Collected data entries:
———

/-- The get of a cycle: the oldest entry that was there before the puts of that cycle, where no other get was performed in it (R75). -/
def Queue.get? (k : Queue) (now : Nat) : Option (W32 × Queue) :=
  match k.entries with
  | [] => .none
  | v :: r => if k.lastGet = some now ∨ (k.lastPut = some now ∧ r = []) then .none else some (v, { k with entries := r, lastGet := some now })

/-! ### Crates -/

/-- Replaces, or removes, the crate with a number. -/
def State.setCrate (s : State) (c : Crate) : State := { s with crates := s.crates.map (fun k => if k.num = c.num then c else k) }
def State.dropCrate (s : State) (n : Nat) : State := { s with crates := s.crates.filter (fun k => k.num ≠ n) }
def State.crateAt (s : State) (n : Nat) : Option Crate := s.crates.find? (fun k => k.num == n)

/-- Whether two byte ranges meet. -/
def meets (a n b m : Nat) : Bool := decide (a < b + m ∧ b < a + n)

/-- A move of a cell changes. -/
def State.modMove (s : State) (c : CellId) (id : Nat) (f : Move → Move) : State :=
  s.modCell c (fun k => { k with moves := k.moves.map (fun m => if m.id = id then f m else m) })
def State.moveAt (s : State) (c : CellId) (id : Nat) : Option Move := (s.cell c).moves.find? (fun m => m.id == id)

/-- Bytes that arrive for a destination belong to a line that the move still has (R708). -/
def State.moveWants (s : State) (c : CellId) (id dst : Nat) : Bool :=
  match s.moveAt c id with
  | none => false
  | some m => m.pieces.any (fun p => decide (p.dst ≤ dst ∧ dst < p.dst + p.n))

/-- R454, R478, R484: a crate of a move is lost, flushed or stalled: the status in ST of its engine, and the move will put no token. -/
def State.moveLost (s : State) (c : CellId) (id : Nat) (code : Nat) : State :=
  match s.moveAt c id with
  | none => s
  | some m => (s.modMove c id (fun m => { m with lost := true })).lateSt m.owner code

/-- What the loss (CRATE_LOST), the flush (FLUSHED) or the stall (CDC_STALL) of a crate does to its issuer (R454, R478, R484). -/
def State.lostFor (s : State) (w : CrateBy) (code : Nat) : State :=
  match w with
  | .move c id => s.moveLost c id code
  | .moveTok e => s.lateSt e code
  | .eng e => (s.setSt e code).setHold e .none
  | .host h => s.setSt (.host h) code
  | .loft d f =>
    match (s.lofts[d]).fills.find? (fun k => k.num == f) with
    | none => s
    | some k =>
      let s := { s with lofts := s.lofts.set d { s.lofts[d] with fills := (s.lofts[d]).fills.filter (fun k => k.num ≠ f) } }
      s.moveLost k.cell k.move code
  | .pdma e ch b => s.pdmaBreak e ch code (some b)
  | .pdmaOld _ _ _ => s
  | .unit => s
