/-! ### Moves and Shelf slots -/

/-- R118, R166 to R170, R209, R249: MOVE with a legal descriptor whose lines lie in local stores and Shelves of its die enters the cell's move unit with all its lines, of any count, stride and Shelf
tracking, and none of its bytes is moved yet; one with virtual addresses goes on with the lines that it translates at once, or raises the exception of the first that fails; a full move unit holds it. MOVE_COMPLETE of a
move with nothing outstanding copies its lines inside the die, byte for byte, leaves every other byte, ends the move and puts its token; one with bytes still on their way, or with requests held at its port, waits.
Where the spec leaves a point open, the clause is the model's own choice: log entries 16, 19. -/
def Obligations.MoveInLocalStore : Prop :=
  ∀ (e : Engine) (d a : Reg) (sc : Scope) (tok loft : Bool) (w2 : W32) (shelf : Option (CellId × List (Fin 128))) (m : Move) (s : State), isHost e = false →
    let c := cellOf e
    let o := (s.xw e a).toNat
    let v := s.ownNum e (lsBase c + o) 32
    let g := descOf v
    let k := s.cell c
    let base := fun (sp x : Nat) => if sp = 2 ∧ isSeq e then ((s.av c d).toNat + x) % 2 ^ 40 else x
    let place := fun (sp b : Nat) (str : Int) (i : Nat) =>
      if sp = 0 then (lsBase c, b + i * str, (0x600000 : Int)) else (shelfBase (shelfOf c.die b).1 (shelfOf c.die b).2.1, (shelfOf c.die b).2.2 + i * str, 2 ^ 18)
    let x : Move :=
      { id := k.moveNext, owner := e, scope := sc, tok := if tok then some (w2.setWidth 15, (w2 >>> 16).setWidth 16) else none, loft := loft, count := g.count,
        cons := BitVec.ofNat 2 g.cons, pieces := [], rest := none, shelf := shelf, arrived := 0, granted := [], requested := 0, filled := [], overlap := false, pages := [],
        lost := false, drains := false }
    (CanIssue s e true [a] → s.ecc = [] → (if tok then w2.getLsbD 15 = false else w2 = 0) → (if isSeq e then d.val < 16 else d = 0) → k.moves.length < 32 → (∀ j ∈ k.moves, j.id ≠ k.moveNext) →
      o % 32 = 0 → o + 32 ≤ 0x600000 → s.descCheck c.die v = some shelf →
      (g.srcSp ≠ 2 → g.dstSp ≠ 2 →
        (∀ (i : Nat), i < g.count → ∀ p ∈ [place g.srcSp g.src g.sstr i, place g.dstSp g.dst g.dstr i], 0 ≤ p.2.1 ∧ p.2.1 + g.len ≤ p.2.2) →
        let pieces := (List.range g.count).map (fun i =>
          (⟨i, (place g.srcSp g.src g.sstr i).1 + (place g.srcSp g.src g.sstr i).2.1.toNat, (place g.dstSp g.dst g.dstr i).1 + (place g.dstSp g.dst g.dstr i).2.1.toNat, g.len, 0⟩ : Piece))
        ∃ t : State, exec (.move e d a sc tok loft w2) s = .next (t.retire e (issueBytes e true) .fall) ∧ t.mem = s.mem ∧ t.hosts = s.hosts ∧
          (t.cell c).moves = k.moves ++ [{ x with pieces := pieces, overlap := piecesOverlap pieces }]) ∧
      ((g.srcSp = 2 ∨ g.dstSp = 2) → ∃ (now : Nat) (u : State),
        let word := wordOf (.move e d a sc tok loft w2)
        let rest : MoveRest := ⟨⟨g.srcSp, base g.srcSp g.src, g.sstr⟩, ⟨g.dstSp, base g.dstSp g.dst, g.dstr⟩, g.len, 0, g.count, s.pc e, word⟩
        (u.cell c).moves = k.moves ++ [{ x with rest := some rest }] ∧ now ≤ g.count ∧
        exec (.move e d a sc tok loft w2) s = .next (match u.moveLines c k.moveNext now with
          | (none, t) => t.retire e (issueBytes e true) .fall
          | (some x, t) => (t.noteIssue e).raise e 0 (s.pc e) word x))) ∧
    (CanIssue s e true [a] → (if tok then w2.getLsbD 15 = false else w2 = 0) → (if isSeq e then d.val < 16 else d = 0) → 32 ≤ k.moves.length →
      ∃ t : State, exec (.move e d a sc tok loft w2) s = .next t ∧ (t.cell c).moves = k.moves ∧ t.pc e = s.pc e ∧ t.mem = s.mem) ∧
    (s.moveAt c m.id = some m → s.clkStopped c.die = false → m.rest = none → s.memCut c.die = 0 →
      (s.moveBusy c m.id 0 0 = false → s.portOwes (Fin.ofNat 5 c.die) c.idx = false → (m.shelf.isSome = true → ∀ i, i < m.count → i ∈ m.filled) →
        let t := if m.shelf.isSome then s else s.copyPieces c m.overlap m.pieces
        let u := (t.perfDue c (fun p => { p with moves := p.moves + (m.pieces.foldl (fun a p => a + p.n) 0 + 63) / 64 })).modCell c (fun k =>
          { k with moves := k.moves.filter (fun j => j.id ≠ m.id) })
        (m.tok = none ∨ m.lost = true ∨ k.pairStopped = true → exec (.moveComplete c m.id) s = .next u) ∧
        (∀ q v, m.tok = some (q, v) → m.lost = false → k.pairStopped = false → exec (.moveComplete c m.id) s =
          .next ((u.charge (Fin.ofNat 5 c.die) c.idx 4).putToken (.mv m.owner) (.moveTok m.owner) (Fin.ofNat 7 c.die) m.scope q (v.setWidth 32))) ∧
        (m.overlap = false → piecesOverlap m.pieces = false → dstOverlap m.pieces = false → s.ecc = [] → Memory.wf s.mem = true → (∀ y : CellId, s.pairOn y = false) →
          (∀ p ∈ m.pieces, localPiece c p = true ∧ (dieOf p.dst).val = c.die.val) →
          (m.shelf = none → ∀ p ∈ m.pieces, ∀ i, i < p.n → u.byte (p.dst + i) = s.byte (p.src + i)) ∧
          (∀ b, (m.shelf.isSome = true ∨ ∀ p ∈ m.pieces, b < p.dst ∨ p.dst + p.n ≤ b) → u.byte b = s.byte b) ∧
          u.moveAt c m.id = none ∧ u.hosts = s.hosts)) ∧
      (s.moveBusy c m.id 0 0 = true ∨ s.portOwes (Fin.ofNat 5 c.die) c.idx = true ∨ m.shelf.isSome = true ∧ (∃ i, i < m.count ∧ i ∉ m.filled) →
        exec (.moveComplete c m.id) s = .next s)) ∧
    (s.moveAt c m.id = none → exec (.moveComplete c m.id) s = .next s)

———

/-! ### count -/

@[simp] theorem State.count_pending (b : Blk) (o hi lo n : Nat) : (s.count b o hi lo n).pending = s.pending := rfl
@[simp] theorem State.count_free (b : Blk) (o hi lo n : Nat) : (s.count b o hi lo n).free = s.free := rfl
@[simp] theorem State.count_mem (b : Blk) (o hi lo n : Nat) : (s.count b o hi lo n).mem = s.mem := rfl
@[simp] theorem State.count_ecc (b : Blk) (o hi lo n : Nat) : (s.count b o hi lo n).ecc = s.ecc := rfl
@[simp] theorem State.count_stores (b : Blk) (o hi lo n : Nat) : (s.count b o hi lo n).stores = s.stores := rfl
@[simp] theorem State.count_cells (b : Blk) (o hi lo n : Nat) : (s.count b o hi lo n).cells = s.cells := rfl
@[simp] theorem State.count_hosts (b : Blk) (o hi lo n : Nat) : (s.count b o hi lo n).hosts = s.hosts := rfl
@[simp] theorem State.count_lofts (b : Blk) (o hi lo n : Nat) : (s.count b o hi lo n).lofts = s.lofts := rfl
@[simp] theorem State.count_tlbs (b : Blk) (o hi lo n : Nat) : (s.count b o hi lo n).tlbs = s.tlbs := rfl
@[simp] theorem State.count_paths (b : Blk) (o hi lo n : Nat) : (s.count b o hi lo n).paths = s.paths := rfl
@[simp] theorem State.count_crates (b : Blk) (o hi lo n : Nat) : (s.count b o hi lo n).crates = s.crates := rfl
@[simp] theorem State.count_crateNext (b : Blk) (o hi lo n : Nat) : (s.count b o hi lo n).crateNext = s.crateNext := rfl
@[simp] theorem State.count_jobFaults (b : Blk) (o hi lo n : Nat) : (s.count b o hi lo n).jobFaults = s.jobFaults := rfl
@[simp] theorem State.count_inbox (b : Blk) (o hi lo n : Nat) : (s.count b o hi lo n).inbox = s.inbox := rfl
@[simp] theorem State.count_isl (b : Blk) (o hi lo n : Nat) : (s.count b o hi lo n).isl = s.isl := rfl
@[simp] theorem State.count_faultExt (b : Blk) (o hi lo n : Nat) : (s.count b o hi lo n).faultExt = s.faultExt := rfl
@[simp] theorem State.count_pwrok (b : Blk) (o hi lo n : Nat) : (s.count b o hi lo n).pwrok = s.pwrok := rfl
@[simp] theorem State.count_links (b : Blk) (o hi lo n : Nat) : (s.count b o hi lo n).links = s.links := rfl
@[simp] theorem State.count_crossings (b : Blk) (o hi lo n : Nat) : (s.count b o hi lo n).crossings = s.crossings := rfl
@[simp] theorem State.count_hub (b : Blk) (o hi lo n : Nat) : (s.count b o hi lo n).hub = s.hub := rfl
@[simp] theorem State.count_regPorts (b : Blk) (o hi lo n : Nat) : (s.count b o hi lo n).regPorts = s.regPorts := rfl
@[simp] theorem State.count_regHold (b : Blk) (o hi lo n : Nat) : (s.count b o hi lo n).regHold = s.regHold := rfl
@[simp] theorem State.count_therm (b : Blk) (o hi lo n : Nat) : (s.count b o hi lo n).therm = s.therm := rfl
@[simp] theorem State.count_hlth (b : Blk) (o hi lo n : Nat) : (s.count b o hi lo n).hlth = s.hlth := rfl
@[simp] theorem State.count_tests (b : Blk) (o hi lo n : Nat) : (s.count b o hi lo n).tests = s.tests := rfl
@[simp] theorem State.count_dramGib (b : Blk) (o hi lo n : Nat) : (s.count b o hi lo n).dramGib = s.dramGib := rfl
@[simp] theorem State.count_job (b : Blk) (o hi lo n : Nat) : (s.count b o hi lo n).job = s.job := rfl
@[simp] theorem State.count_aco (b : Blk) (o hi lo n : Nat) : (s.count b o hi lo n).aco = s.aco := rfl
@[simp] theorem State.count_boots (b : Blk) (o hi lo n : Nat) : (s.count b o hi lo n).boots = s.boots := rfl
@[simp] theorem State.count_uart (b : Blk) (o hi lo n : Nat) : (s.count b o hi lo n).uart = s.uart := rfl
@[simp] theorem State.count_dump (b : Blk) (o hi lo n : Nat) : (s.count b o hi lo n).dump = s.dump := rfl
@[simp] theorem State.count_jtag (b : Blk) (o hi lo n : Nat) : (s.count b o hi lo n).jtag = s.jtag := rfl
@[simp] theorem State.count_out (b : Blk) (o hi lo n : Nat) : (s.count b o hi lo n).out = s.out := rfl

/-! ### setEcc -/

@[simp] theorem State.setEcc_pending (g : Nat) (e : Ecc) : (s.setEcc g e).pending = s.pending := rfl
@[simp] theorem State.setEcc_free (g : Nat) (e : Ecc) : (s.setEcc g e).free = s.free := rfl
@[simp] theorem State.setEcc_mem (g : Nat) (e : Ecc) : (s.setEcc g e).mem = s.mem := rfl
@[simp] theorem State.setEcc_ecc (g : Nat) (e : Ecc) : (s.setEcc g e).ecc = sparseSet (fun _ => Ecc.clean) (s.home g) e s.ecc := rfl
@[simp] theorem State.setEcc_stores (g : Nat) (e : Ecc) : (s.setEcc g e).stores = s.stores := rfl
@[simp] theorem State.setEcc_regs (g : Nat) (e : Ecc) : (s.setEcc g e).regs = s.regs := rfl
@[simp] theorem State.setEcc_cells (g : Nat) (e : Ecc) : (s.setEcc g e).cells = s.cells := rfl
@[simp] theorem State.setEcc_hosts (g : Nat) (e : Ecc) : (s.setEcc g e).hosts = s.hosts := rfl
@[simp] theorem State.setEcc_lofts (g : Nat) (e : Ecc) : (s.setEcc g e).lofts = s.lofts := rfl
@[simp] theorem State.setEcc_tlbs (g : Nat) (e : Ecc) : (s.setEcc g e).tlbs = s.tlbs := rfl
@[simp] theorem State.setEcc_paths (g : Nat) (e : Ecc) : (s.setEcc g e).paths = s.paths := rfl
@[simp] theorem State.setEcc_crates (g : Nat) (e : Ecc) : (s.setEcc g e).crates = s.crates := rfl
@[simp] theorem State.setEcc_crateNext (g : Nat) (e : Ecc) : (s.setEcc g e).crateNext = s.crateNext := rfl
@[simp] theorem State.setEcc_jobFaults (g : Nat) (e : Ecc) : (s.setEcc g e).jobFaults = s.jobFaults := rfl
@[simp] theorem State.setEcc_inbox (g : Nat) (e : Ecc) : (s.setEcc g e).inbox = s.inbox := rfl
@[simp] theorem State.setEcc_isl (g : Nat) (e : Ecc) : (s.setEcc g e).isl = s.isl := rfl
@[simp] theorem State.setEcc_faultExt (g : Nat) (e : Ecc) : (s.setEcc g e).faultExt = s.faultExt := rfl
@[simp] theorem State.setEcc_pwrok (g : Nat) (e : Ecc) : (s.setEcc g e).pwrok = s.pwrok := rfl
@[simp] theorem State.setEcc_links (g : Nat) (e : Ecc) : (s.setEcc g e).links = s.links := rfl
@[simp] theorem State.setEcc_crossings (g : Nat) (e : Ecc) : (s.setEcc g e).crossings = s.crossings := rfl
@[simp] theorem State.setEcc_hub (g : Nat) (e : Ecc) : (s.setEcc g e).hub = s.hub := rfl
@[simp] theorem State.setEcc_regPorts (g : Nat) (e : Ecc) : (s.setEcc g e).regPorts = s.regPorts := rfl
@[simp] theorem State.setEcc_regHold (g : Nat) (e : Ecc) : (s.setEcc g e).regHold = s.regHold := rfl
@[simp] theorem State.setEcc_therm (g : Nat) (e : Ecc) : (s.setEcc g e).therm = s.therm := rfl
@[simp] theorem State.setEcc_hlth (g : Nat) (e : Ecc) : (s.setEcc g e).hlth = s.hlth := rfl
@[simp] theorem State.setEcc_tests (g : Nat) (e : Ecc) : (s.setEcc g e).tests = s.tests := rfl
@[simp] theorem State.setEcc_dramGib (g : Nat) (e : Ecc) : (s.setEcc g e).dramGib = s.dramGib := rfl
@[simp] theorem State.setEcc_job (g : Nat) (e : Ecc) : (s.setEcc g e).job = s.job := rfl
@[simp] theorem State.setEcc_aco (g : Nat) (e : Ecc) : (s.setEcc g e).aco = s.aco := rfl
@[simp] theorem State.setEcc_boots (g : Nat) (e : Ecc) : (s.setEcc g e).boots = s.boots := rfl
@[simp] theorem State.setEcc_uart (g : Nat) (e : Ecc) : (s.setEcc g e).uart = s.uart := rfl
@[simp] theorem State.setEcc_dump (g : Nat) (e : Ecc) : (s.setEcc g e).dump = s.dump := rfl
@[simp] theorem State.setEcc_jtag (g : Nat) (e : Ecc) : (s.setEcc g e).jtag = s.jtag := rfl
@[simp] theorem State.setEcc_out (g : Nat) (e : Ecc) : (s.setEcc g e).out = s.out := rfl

———

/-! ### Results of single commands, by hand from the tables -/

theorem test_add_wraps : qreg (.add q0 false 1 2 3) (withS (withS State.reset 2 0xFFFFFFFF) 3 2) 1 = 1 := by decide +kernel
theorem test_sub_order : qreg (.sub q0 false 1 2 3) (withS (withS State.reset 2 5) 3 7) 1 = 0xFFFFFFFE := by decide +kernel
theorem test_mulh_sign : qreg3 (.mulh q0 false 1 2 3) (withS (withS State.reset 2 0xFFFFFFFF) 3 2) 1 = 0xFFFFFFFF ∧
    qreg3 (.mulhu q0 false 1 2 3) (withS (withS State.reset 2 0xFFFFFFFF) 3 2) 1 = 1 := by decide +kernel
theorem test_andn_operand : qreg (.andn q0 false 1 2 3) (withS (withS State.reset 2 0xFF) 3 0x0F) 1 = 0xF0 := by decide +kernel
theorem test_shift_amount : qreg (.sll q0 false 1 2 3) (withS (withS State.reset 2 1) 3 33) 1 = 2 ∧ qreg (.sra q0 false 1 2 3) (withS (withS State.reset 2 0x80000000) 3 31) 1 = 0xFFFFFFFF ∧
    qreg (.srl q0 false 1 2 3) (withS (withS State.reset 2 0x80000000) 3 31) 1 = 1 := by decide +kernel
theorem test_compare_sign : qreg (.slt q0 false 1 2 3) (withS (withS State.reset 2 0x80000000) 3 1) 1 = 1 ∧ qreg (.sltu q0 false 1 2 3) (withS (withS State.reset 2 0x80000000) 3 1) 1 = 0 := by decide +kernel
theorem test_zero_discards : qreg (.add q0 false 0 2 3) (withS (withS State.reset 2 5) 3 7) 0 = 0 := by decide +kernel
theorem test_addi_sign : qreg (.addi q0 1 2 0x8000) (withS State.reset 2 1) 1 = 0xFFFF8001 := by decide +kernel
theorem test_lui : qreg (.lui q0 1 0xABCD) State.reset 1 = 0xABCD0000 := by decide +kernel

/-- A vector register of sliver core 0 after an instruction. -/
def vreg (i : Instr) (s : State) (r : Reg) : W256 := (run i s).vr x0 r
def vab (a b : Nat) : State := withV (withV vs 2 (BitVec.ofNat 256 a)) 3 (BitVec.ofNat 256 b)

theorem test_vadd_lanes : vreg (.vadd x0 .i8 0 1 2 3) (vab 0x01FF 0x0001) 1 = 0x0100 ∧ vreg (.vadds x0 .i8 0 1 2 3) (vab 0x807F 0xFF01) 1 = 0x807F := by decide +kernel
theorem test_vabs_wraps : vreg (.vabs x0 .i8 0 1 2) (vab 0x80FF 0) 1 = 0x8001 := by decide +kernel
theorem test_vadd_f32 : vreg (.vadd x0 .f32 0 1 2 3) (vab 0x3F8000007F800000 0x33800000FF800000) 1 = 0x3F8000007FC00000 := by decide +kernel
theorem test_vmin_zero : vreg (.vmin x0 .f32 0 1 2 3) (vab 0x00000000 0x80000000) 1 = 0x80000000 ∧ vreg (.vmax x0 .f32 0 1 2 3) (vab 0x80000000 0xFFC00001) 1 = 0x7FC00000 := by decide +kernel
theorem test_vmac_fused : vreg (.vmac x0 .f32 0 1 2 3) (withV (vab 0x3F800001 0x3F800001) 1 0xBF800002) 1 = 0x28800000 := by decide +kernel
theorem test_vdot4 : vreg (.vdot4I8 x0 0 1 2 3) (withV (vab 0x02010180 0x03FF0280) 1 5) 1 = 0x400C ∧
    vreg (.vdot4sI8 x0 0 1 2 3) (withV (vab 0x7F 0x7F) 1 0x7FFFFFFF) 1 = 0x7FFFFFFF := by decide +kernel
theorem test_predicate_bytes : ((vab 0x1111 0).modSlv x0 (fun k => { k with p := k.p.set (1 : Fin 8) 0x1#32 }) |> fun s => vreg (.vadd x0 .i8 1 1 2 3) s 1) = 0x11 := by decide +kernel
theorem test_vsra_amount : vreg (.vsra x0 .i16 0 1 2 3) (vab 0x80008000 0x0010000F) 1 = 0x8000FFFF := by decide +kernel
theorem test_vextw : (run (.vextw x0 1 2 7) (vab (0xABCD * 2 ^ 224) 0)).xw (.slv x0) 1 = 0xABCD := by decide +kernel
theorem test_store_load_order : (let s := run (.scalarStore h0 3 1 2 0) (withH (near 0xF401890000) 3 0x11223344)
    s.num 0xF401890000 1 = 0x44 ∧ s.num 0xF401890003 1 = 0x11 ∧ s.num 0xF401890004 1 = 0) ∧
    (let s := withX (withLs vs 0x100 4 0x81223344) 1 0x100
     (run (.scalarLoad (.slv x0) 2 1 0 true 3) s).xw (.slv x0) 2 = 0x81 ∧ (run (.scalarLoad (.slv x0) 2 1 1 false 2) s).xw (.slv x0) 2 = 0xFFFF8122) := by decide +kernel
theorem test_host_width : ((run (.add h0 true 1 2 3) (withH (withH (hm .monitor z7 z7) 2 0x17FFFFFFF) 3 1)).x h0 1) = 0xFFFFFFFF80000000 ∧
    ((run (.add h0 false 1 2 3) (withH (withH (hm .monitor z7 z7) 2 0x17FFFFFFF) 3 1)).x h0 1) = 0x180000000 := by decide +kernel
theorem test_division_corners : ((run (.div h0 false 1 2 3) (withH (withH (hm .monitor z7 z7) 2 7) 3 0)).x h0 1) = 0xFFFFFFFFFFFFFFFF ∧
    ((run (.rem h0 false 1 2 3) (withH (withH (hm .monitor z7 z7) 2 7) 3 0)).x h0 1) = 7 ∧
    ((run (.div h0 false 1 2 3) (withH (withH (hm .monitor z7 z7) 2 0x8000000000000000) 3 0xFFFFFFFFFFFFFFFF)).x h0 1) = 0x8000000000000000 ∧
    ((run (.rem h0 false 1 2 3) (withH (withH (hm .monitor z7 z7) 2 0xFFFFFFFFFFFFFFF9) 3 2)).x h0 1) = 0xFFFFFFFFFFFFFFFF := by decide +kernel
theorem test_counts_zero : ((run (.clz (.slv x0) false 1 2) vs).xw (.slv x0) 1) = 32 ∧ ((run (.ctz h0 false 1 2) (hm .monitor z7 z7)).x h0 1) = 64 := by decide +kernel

———

### What you need to do
Every line from the line containing "theorem test_andn_operand : qreg" through the line containing "qreg (.srl q0" in the records above must be retyped exactly. Leave out the rest.

### Answer for this exercise
theorem test_andn_operand : qreg (.andn q0 false 1 2 3) (withS (withS State.reset 2 0xFF) 3 0x0F) 1 = 0xF0 := by decide +kernel
theorem test_shift_amount : qreg (.sll q0 false 1 2 3) (withS (withS State.reset 2 1) 3 33) 1 = 2 ∧ qreg (.sra q0 false 1 2 3) (withS (withS State.reset 2 0x80000000) 3 31) 1 = 0xFFFFFFFF ∧
    qreg (.srl q0 false 1 2 3) (withS (withS State.reset 2 0x80000000) 3 31) 1 = 1 := by decide +kernel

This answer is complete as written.